_What you should do_
Write out exactly the lines of the entries below from the one holding "0xCA => fieldsZero" to the one holding "(.csrrsi (w.extractLsb' 21", inclusive, and leave out all other lines.

_Extracted entries_
============

-- ==== Sys2Proof/Decode.lean ====
section
/-!
DEFINITION. (Lean's code generator numbers at most 245 constructors that carry fields, so the definitions here that build
later ones are marked noncomputable; the kernel evaluates them.) The decoder and, after it, the encoder, both from the formats of R92, the opcode map of R101 and the
encodings of the instruction chapters. Decoding is total: a word that is no instruction is rejected by name, and the
name gives the check of R102 that fails.
-/
namespace Sys2Proof

/-- Why a word is no instruction: the failing check of R102, or too few bytes for a word. -/
inductive Reject where
  /-- Major 0x00 or 0x3F (check 1). -/
  | illegalMajor
  /-- Major 0x3B to 0x3E (check 2). -/
  | reservedMajor
  /-- A function code, sub-op or sub-select the major does not define (check 3). -/
  | undefinedFunction
  /-- A reserved field that is not 0, or a field outside its limits (check 3). -/
  | illegalField
  /-- Fewer than four bytes were given. -/
  | truncated
  deriving DecidableEq, Repr

/-- What a word decodes to. -/
inductive Decoded where
  /-- An instruction. -/
  | instr (i : Instr)
  /-- No instruction, with the reason. -/
  | reject (r : Reject)
  deriving DecidableEq, Repr

/-- The check of R102 that a rejected word fails. -/
def Reject.check : Reject → Nat
  | .illegalMajor => 1
  | .reservedMajor => 2
  | .undefinedFunction => 3
  | .illegalField => 3
  | .truncated => 3

/-- An instruction whose reserved fields are zero, else an illegal field value (R93). -/
def fieldsZero (zero : Bool) (i : Instr) : Decoded := if zero then .instr i else .reject .illegalField

/-- Major 0x01: selected by bits [10:0] (R101). -/
def decode01 (w : Half) : Decoded :=
  match (w.extractLsb' 0 11).toNat with
  | 0x00 => .instr (.add (w.extractLsb' 21 5) (w.extractLsb' 16 5) (w.extractLsb' 11 5))
  | 0x01 => .instr (.sub (w.extractLsb' 21 5) (w.extractLsb' 16 5) (w.extractLsb' 11 5))
  | 0x02 => .instr (.and (w.extractLsb' 21 5) (w.extractLsb' 16 5) (w.extractLsb' 11 5))
  | 0x03 => .instr (.or (w.extractLsb' 21 5) (w.extractLsb' 16 5) (w.extractLsb' 11 5))
  | 0x04 => .instr (.xor (w.extractLsb' 21 5) (w.extractLsb' 16 5) (w.extractLsb' 11 5))
  | 0x05 => .instr (.andn (w.extractLsb' 21 5) (w.extractLsb' 16 5) (w.extractLsb' 11 5))
  | 0x06 => .instr (.sll (w.extractLsb' 21 5) (w.extractLsb' 16 5) (w.extractLsb' 11 5))
  | 0x07 => .instr (.srl (w.extractLsb' 21 5) (w.extractLsb' 16 5) (w.extractLsb' 11 5))
  | 0x08 => .instr (.sra (w.extractLsb' 21 5) (w.extractLsb' 16 5) (w.extractLsb' 11 5))
  | 0x09 => .instr (.ror (w.extractLsb' 21 5) (w.extractLsb' 16 5) (w.extractLsb' 11 5))
  | 0x0A => .instr (.slt (w.extractLsb' 21 5) (w.extractLsb' 16 5) (w.extractLsb' 11 5))
  | 0x0B => .instr (.sltu (w.extractLsb' 21 5) (w.extractLsb' 16 5) (w.extractLsb' 11 5))
  | 0x0C => .instr (.min (w.extractLsb' 21 5) (w.extractLsb' 16 5) (w.extractLsb' 11 5))
  | 0x0D => .instr (.max (w.extractLsb' 21 5) (w.extractLsb' 16 5) (w.extractLsb' 11 5))
  | 0x0E => .instr (.minu (w.extractLsb' 21 5) (w.extractLsb' 16 5) (w.extractLsb' 11 5))
  | 0x0F => .instr (.maxu (w.extractLsb' 21 5) (w.extractLsb' 16 5) (w.extractLsb' 11 5))
  | 0x10 => .instr (.mul (w.extractLsb' 21 5) (w.extractLsb' 16 5) (w.extractLsb' 11 5))
  | 0x11 => .instr (.mulh (w.extractLsb' 21 5) (w.extractLsb' 16 5) (w.extractLsb' 11 5))
  | 0x12 => .instr (.mulhu (w.extractLsb' 21 5) (w.extractLsb' 16 5) (w.extractLsb' 11 5))
  | 0x13 => .instr (.mulhsu (w.extractLsb' 21 5) (w.extractLsb' 16 5) (w.extractLsb' 11 5))
  | 0x14 => .instr (.div (w.extractLsb' 21 5) (w.extractLsb' 16 5) (w.extractLsb' 11 5))
  | 0x15 => .instr (.divu (w.extractLsb' 21 5) (w.extractLsb' 16 5) (w.extractLsb' 11 5))
  | 0x16 => .instr (.rem (w.extractLsb' 21 5) (w.extractLsb' 16 5) (w.extractLsb' 11 5))
  | 0x17 => .instr (.remu (w.extractLsb' 21 5) (w.extractLsb' 16 5) (w.extractLsb' 11 5))
  | 0x18 => .instr (.sh1add (w.extractLsb' 21 5) (w.extractLsb' 16 5) (w.extractLsb' 11 5))
  | 0x19 => .instr (.sh2add (w.extractLsb' 21 5) (w.extractLsb' 16 5) (w.extractLsb' 11 5))
  | 0x1A => .instr (.sh3add (w.extractLsb' 21 5) (w.extractLsb' 16 5) (w.extractLsb' 11 5))
  | 0x1B => fieldsZero (w.extractLsb' 11 5 == 0) (.clz (w.extractLsb' 21 5) (w.extractLsb' 16 5))
  | 0x1C => fieldsZero (w.extractLsb' 11 5 == 0) (.ctz (w.extractLsb' 21 5) (w.extractLsb' 16 5))
  | 0x1D => fieldsZero (w.extractLsb' 11 5 == 0) (.cpop (w.extractLsb' 21 5) (w.extractLsb' 16 5))
  | _ => .reject .undefinedFunction

/-- Major 0x08: selected by bits [7:6] (R101). -/
def decode08 (w : Half) : Decoded :=
  match (w.extractLsb' 6 2).toNat with
  | 0x00 => fieldsZero (w.extractLsb' 8 8 == 0) (.slli (w.extractLsb' 21 5) (w.extractLsb' 16 5) (w.extractLsb' 0 6))
  | 0x01 => fieldsZero (w.extractLsb' 8 8 == 0) (.srli (w.extractLsb' 21 5) (w.extractLsb' 16 5) (w.extractLsb' 0 6))
  | 0x02 => fieldsZero (w.extractLsb' 8 8 == 0) (.srai (w.extractLsb' 21 5) (w.extractLsb' 16 5) (w.extractLsb' 0 6))
  | 0x03 => fieldsZero (w.extractLsb' 8 8 == 0) (.rori (w.extractLsb' 21 5) (w.extractLsb' 16 5) (w.extractLsb' 0 6))
  | _ => .reject .undefinedFunction

/-- Major 0x0B: selected by bits [7:0] (R101). -/
def decode0B (w : Half) : Decoded :=
  match (w.extractLsb' 0 8).toNat with
  | 0x00 => fieldsZero (w.extractLsb' 9 2 == 0) (.fadd (w.extractLsb' 21 5) (w.extractLsb' 16 5) (w.extractLsb' 11 5) (w.extractLsb' 8 1))
  | 0x01 => fieldsZero (w.extractLsb' 9 2 == 0) (.fsub (w.extractLsb' 21 5) (w.extractLsb' 16 5) (w.extractLsb' 11 5) (w.extractLsb' 8 1))
  | 0x02 => fieldsZero (w.extractLsb' 9 2 == 0) (.fmul (w.extractLsb' 21 5) (w.extractLsb' 16 5) (w.extractLsb' 11 5) (w.extractLsb' 8 1))
  | 0x03 => fieldsZero (w.extractLsb' 9 2 == 0) (.fdiv (w.extractLsb' 21 5) (w.extractLsb' 16 5) (w.extractLsb' 11 5) (w.extractLsb' 8 1))
  | 0x04 => fieldsZero (w.extractLsb' 9 7 == 0) (.fsqrt (w.extractLsb' 21 5) (w.extractLsb' 16 5) (w.extractLsb' 8 1))
  | 0x05 => fieldsZero (w.extractLsb' 9 2 == 0) (.fmac (w.extractLsb' 21 5) (w.extractLsb' 16 5) (w.extractLsb' 11 5) (w.extractLsb' 8 1))
  | 0x06 => fieldsZero (w.extractLsb' 9 2 == 0) (.fmin (w.extractLsb' 21 5) (w.extractLsb' 16 5) (w.extractLsb' 11 5) (w.extractLsb' 8 1))
  | 0x07 => fieldsZero (w.extractLsb' 9 2 == 0) (.fmax (w.extractLsb' 21 5) (w.extractLsb' 16 5) (w.extractLsb' 11 5) (w.extractLsb' 8 1))
  | 0x08 => fieldsZero (w.extractLsb' 9 2 == 0) (.feq (w.extractLsb' 21 5) (w.extractLsb' 16 5) (w.extractLsb' 11 5) (w.extractLsb' 8 1))
  | 0x09 => fieldsZero (w.extractLsb' 9 7 == 0) (.fclass (w.extractLsb' 21 5) (w.extractLsb' 16 5) (w.extractLsb' 8 1))
  | 0x0A => fieldsZero (w.extractLsb' 9 7 == 0) (.fcvtI32 (w.extractLsb' 21 5) (w.extractLsb' 16 5) (w.extractLsb' 8 1))
  | 0x0B => fieldsZero (w.extractLsb' 9 2 == 0) (.fsgnj (w.extractLsb' 21 5) (w.extractLsb' 16 5) (w.extractLsb' 11 5) (w.extractLsb' 8 1))
  | 0x28 => fieldsZero (w.extractLsb' 9 2 == 0) (.flt (w.extractLsb' 21 5) (w.extractLsb' 16 5) (w.extractLsb' 11 5) (w.extractLsb' 8 1))
  | 0x2A => fieldsZero (w.extractLsb' 9 7 == 0) (.fcvtUi32 (w.extractLsb' 21 5) (w.extractLsb' 16 5) (w.extractLsb' 8 1))
  | 0x2B => fieldsZero (w.extractLsb' 9 2 == 0) (.fsgnjn (w.extractLsb' 21 5) (w.extractLsb' 16 5) (w.extractLsb' 11 5) (w.extractLsb' 8 1))
  | 0x48 => fieldsZero (w.extractLsb' 9 2 == 0) (.fle (w.extractLsb' 21 5) (w.extractLsb' 16 5) (w.extractLsb' 11 5) (w.extractLsb' 8 1))
  | 0x4A => fieldsZero (w.extractLsb' 9 7 == 0) (.fcvtI64 (w.extractLsb' 21 5) (w.extractLsb' 16 5) (w.extractLsb' 8 1))
  | 0x4B => fieldsZero (w.extractLsb' 9 2 == 0) (.fsgnjx (w.extractLsb' 21 5) (w.extractLsb' 16 5) (w.extractLsb' 11 5) (w.extractLsb' 8 1))
  | 0x68 => fieldsZero (w.extractLsb' 9 2 == 0) (.funord (w.extractLsb' 21 5) (w.extractLsb' 16 5) (w.extractLsb' 11 5) (w.extractLsb' 8 1))
  | 0x6A => fieldsZero (w.extractLsb' 9 7 == 0) (.fcvtUi64 (w.extractLsb' 21 5) (w.extractLsb' 16 5) (w.extractLsb' 8 1))
  | 0x8A => fieldsZero (w.extractLsb' 9 7 == 0) (.fcvtFI64 (w.extractLsb' 21 5) (w.extractLsb' 16 5) (w.extractLsb' 8 1))
  | 0xAA => fieldsZero (w.extractLsb' 9 7 == 0) (.fcvtFUi64 (w.extractLsb' 21 5) (w.extractLsb' 16 5) (w.extractLsb' 8 1))
  | 0xCA => fieldsZero (w.extractLsb' 9 7 == 0) (.fcvtFF (w.extractLsb' 21 5) (w.extractLsb' 16 5) (w.extractLsb' 8 1))
  | _ => .reject .undefinedFunction

/-- Major 0x25: selected by bits [3:0] (R101). -/
def decode25 (w : Half) : Decoded :=
  match (w.extractLsb' 0 4).toNat with
  | 0x00 => .instr (.csrrw (w.extractLsb' 21 5) (w.extractLsb' 16 5) (w.extractLsb' 4 12))
  | 0x01 => .instr (.csrrs (w.extractLsb' 21 5) (w.extractLsb' 16 5) (w.extractLsb' 4 12))
  | 0x02 => .instr (.csrrc (w.extractLsb' 21 5) (w.extractLsb' 16 5) (w.extractLsb' 4 12))
  | 0x03 => .instr (.csrrwi (w.extractLsb' 21 5) (w.extractLsb' 16 5) (w.extractLsb' 4 12))
  | 0x04 => .instr (.csrrsi (w.extractLsb' 21 5) (w.extractLsb' 16 5) (w.extractLsb' 4 12))
  | 0x05 => .instr (.csrrci (w.extractLsb' 21 5) (w.extractLsb' 16 5) (w.extractLsb' 4 12))
  | 0x08 => fieldsZero (w.extractLsb' 20 6 == 0) (.trap (w.extractLsb' 4 16))
  | 0x09 => fieldsZero (w.extractLsb' 4 22 == 0) (.tret)
  | 0x0A => fieldsZero (w.extractLsb' 4 7 == 0 && w.extractLsb' 21 5 == 0) (.csave (w.extractLsb' 16 5) (w.extractLsb' 11 5))
  | 0x0B => fieldsZero (w.extractLsb' 4 12 == 0 && w.extractLsb' 21 5 == 0) (.crestore (w.extractLsb' 16 5))
  | 0x0C => fieldsZero (w.extractLsb' 4 22 == 0) (.tdiscard)
  | 0x0D => fieldsZero (w.extractLsb' 4 22 == 0) (.tfail)
  | _ => .reject .undefinedFunction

============

_The answer_
  | 0xCA => fieldsZero (w.extractLsb' 9 7 == 0) (.fcvtFF (w.extractLsb' 21 5) (w.extractLsb' 16 5) (w.extractLsb' 8 1))
  | _ => .reject .undefinedFunction

/-- Major 0x25: selected by bits [3:0] (R101). -/
def decode25 (w : Half) : Decoded :=
  match (w.extractLsb' 0 4).toNat with
  | 0x00 => .instr (.csrrw (w.extractLsb' 21 5) (w.extractLsb' 16 5) (w.extractLsb' 4 12))
  | 0x01 => .instr (.csrrs (w.extractLsb' 21 5) (w.extractLsb' 16 5) (w.extractLsb' 4 12))
  | 0x02 => .instr (.csrrc (w.extractLsb' 21 5) (w.extractLsb' 16 5) (w.extractLsb' 4 12))
  | 0x03 => .instr (.csrrwi (w.extractLsb' 21 5) (w.extractLsb' 16 5) (w.extractLsb' 4 12))
  | 0x04 => .instr (.csrrsi (w.extractLsb' 21 5) (w.extractLsb' 16 5) (w.extractLsb' 4 12))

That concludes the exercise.